§ DATASET EXTRACT
━━━━
-- ==== Sys2Proof/Laws/PerInstr.lean ====
section
/-! SUPPORT. Statements made per instruction. -/

/-- The word of an instruction is selected by the row of the opcode map that has its mnemonic (R65). -/
def Sys2Proof.Laws.EncodeRow.Statement (i : Sys2Proof.Instr) : Prop :=
  ∃ r ∈ Sys2Proof.opcodeMap, r.mnemonic = i.mnemonic ∧ r.selects (Sys2Proof.encode i) = true

namespace Sys2Proof.Laws

open Sys2Proof

/-- A row of the map whose masked pattern the word meets is the row wanted. -/
theorem encodeRow_of_row {i : Instr} (r : OpRow) (hr : r ∈ opcodeMap) (hm : r.mnemonic = i.mnemonic)
    (hw : encode i &&& r.mask = r.pattern) : EncodeRow.Statement i :=
  ⟨r, hr, hm, by simp [OpRow.selects, hw]⟩

theorem EncodeRow.cls : EncodeRow.Statement .cls :=
  encodeRow_of_row ⟨"CLS", 0x00E0, 0xFFFF⟩ (by decide) rfl (by decide)

theorem EncodeRow.ret : EncodeRow.Statement .ret :=
  encodeRow_of_row ⟨"RET", 0x00EE, 0xFFFF⟩ (by decide) rfl (by decide)

theorem EncodeRow.jpNnn (nnn : Addr12) : EncodeRow.Statement (.jpNnn nnn) :=
  encodeRow_of_row ⟨"JP_nnn", 0x1000, 0xF000⟩ (by decide) rfl ((formatA_mask_class _ _).trans (by decide))

theorem EncodeRow.callNnn (nnn : Addr12) : EncodeRow.Statement (.callNnn nnn) :=
  encodeRow_of_row ⟨"CALL_nnn", 0x2000, 0xF000⟩ (by decide) rfl ((formatA_mask_class _ _).trans (by decide))

theorem EncodeRow.seVxKk (x : Nibble) (kk : Byte) : EncodeRow.Statement (.seVxKk x kk) :=
  encodeRow_of_row ⟨"SE_Vx__kk", 0x3000, 0xF000⟩ (by decide) rfl ((formatXK_mask_class _ _ _).trans (by decide))

theorem EncodeRow.sneVxKk (x : Nibble) (kk : Byte) : EncodeRow.Statement (.sneVxKk x kk) :=
  encodeRow_of_row ⟨"SNE_Vx__kk", 0x4000, 0xF000⟩ (by decide) rfl ((formatXK_mask_class _ _ _).trans (by decide))

theorem EncodeRow.seVxVy (x : Nibble) (y : Nibble) : EncodeRow.Statement (.seVxVy x y) :=
  encodeRow_of_row ⟨"SE_Vx__Vy", 0x5000, 0xF00F⟩ (by decide) rfl ((formatXYN_mask_nibble _ _ _ _).trans (by decide))

theorem EncodeRow.ldVxKk (x : Nibble) (kk : Byte) : EncodeRow.Statement (.ldVxKk x kk) :=
  encodeRow_of_row ⟨"LD_Vx__kk", 0x6000, 0xF000⟩ (by decide) rfl ((formatXK_mask_class _ _ _).trans (by decide))

theorem EncodeRow.addVxKk (x : Nibble) (kk : Byte) : EncodeRow.Statement (.addVxKk x kk) :=
  encodeRow_of_row ⟨"ADD_Vx__kk", 0x7000, 0xF000⟩ (by decide) rfl ((formatXK_mask_class _ _ _).trans (by decide))

theorem EncodeRow.ldVxVy (x : Nibble) (y : Nibble) : EncodeRow.Statement (.ldVxVy x y) :=
  encodeRow_of_row ⟨"LD_Vx__Vy", 0x8000, 0xF00F⟩ (by decide) rfl ((formatXYN_mask_nibble _ _ _ _).trans (by decide))

theorem EncodeRow.orVxVy (x : Nibble) (y : Nibble) : EncodeRow.Statement (.orVxVy x y) :=
  encodeRow_of_row ⟨"OR_Vx__Vy", 0x8001, 0xF00F⟩ (by decide) rfl ((formatXYN_mask_nibble _ _ _ _).trans (by decide))

theorem EncodeRow.andVxVy (x : Nibble) (y : Nibble) : EncodeRow.Statement (.andVxVy x y) :=
  encodeRow_of_row ⟨"AND_Vx__Vy", 0x8002, 0xF00F⟩ (by decide) rfl ((formatXYN_mask_nibble _ _ _ _).trans (by decide))

theorem EncodeRow.xorVxVy (x : Nibble) (y : Nibble) : EncodeRow.Statement (.xorVxVy x y) :=
  encodeRow_of_row ⟨"XOR_Vx__Vy", 0x8003, 0xF00F⟩ (by decide) rfl ((formatXYN_mask_nibble _ _ _ _).trans (by decide))

theorem EncodeRow.addVxVy (x : Nibble) (y : Nibble) : EncodeRow.Statement (.addVxVy x y) :=
  encodeRow_of_row ⟨"ADD_Vx__Vy", 0x8004, 0xF00F⟩ (by decide) rfl ((formatXYN_mask_nibble _ _ _ _).trans (by decide))

theorem EncodeRow.subVxVy (x : Nibble) (y : Nibble) : EncodeRow.Statement (.subVxVy x y) :=
  encodeRow_of_row ⟨"SUB_Vx__Vy", 0x8005, 0xF00F⟩ (by decide) rfl ((formatXYN_mask_nibble _ _ _ _).trans (by decide))

theorem EncodeRow.shrVx (x : Nibble) (y : Nibble) : EncodeRow.Statement (.shrVx x y) :=
  encodeRow_of_row ⟨"SHR_Vx", 0x8006, 0xF00F⟩ (by decide) rfl ((formatXYN_mask_nibble _ _ _ _).trans (by decide))

theorem EncodeRow.subnVxVy (x : Nibble) (y : Nibble) : EncodeRow.Statement (.subnVxVy x y) :=
  encodeRow_of_row ⟨"SUBN_Vx__Vy", 0x8007, 0xF00F⟩ (by decide) rfl ((formatXYN_mask_nibble _ _ _ _).trans (by decide))

theorem EncodeRow.shlVx (x : Nibble) (y : Nibble) : EncodeRow.Statement (.shlVx x y) :=
  encodeRow_of_row ⟨"SHL_Vx", 0x800E, 0xF00F⟩ (by decide) rfl ((formatXYN_mask_nibble _ _ _ _).trans (by decide))

theorem EncodeRow.sneVxVy (x : Nibble) (y : Nibble) : EncodeRow.Statement (.sneVxVy x y) :=
  encodeRow_of_row ⟨"SNE_Vx__Vy", 0x9000, 0xF00F⟩ (by decide) rfl ((formatXYN_mask_nibble _ _ _ _).trans (by decide))

theorem EncodeRow.ldINnn (nnn : Addr12) : EncodeRow.Statement (.ldINnn nnn) :=
  encodeRow_of_row ⟨"LD_I__nnn", 0xA000, 0xF000⟩ (by decide) rfl ((formatA_mask_class _ _).trans (by decide))

theorem EncodeRow.jpV0Nnn (nnn : Addr12) : EncodeRow.Statement (.jpV0Nnn nnn) :=
  encodeRow_of_row ⟨"JP_V0__nnn", 0xB000, 0xF000⟩ (by decide) rfl ((formatA_mask_class _ _).trans (by decide))

theorem EncodeRow.rndVxKk (x : Nibble) (kk : Byte) : EncodeRow.Statement (.rndVxKk x kk) :=
  encodeRow_of_row ⟨"RND_Vx__kk", 0xC000, 0xF000⟩ (by decide) rfl ((formatXK_mask_class _ _ _).trans (by decide))

theorem EncodeRow.drwVxVyN (x : Nibble) (y : Nibble) (n : Nibble) : EncodeRow.Statement (.drwVxVyN x y n) :=
  encodeRow_of_row ⟨"DRW_Vx__Vy__n", 0xD000, 0xF000⟩ (by decide) rfl ((formatXYN_mask_class _ _ _ _).trans (by decide))

theorem EncodeRow.skpVx (x : Nibble) : EncodeRow.Statement (.skpVx x) :=
  encodeRow_of_row ⟨"SKP_Vx", 0xE09E, 0xF0FF⟩ (by decide) rfl ((formatXK_mask_byte _ _ _).trans (by decide))

theorem EncodeRow.sknpVx (x : Nibble) : EncodeRow.Statement (.sknpVx x) :=
  encodeRow_of_row ⟨"SKNP_Vx", 0xE0A1, 0xF0FF⟩ (by decide) rfl ((formatXK_mask_byte _ _ _).trans (by decide))

theorem EncodeRow.ldVxDt (x : Nibble) : EncodeRow.Statement (.ldVxDt x) :=
  encodeRow_of_row ⟨"LD_Vx__DT", 0xF007, 0xF0FF⟩ (by decide) rfl ((formatXK_mask_byte _ _ _).trans (by decide))

theorem EncodeRow.ldVxKey (x : Nibble) : EncodeRow.Statement (.ldVxKey x) :=
  encodeRow_of_row ⟨"LD_Vx__K", 0xF00A, 0xF0FF⟩ (by decide) rfl ((formatXK_mask_byte _ _ _).trans (by decide))

theorem EncodeRow.ldDtVx (x : Nibble) : EncodeRow.Statement (.ldDtVx x) :=
  encodeRow_of_row ⟨"LD_DT__Vx", 0xF015, 0xF0FF⟩ (by decide) rfl ((formatXK_mask_byte _ _ _).trans (by decide))

theorem EncodeRow.ldStVx (x : Nibble) : EncodeRow.Statement (.ldStVx x) :=
  encodeRow_of_row ⟨"LD_ST__Vx", 0xF018, 0xF0FF⟩ (by decide) rfl ((formatXK_mask_byte _ _ _).trans (by decide))

theorem EncodeRow.addIVx (x : Nibble) : EncodeRow.Statement (.addIVx x) :=
  encodeRow_of_row ⟨"ADD_I__Vx", 0xF01E, 0xF0FF⟩ (by decide) rfl ((formatXK_mask_byte _ _ _).trans (by decide))

theorem EncodeRow.ldFVx (x : Nibble) : EncodeRow.Statement (.ldFVx x) :=
  encodeRow_of_row ⟨"LD_F__Vx", 0xF029, 0xF0FF⟩ (by decide) rfl ((formatXK_mask_byte _ _ _).trans (by decide))

theorem EncodeRow.ldBVx (x : Nibble) : EncodeRow.Statement (.ldBVx x) :=
  encodeRow_of_row ⟨"LD_B__Vx", 0xF033, 0xF0FF⟩ (by decide) rfl ((formatXK_mask_byte _ _ _).trans (by decide))

theorem EncodeRow.ldMemVx (x : Nibble) : EncodeRow.Statement (.ldMemVx x) :=
  encodeRow_of_row ⟨"LD__I___Vx", 0xF055, 0xF0FF⟩ (by decide) rfl ((formatXK_mask_byte _ _ _).trans (by decide))

theorem EncodeRow.ldVxMem (x : Nibble) : EncodeRow.Statement (.ldVxMem x) :=
  encodeRow_of_row ⟨"LD_Vx___I", 0xF065, 0xF0FF⟩ (by decide) rfl ((formatXK_mask_byte _ _ _).trans (by decide))

end Sys2Proof.Laws
end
━━━━
§ WHAT IS EXPECTED
Repeat the entries verbatim through the line with "row wanted. -/".

§ REPLY TO THE TASK
-- ==== Sys2Proof/Laws/PerInstr.lean ====
section
/-! SUPPORT. Statements made per instruction. -/

/-- The word of an instruction is selected by the row of the opcode map that has its mnemonic (R65). -/
def Sys2Proof.Laws.EncodeRow.Statement (i : Sys2Proof.Instr) : Prop :=
  ∃ r ∈ Sys2Proof.opcodeMap, r.mnemonic = i.mnemonic ∧ r.selects (Sys2Proof.encode i) = true

namespace Sys2Proof.Laws

open Sys2Proof

/-- A row of the map whose masked pattern the word meets is the row wanted. -/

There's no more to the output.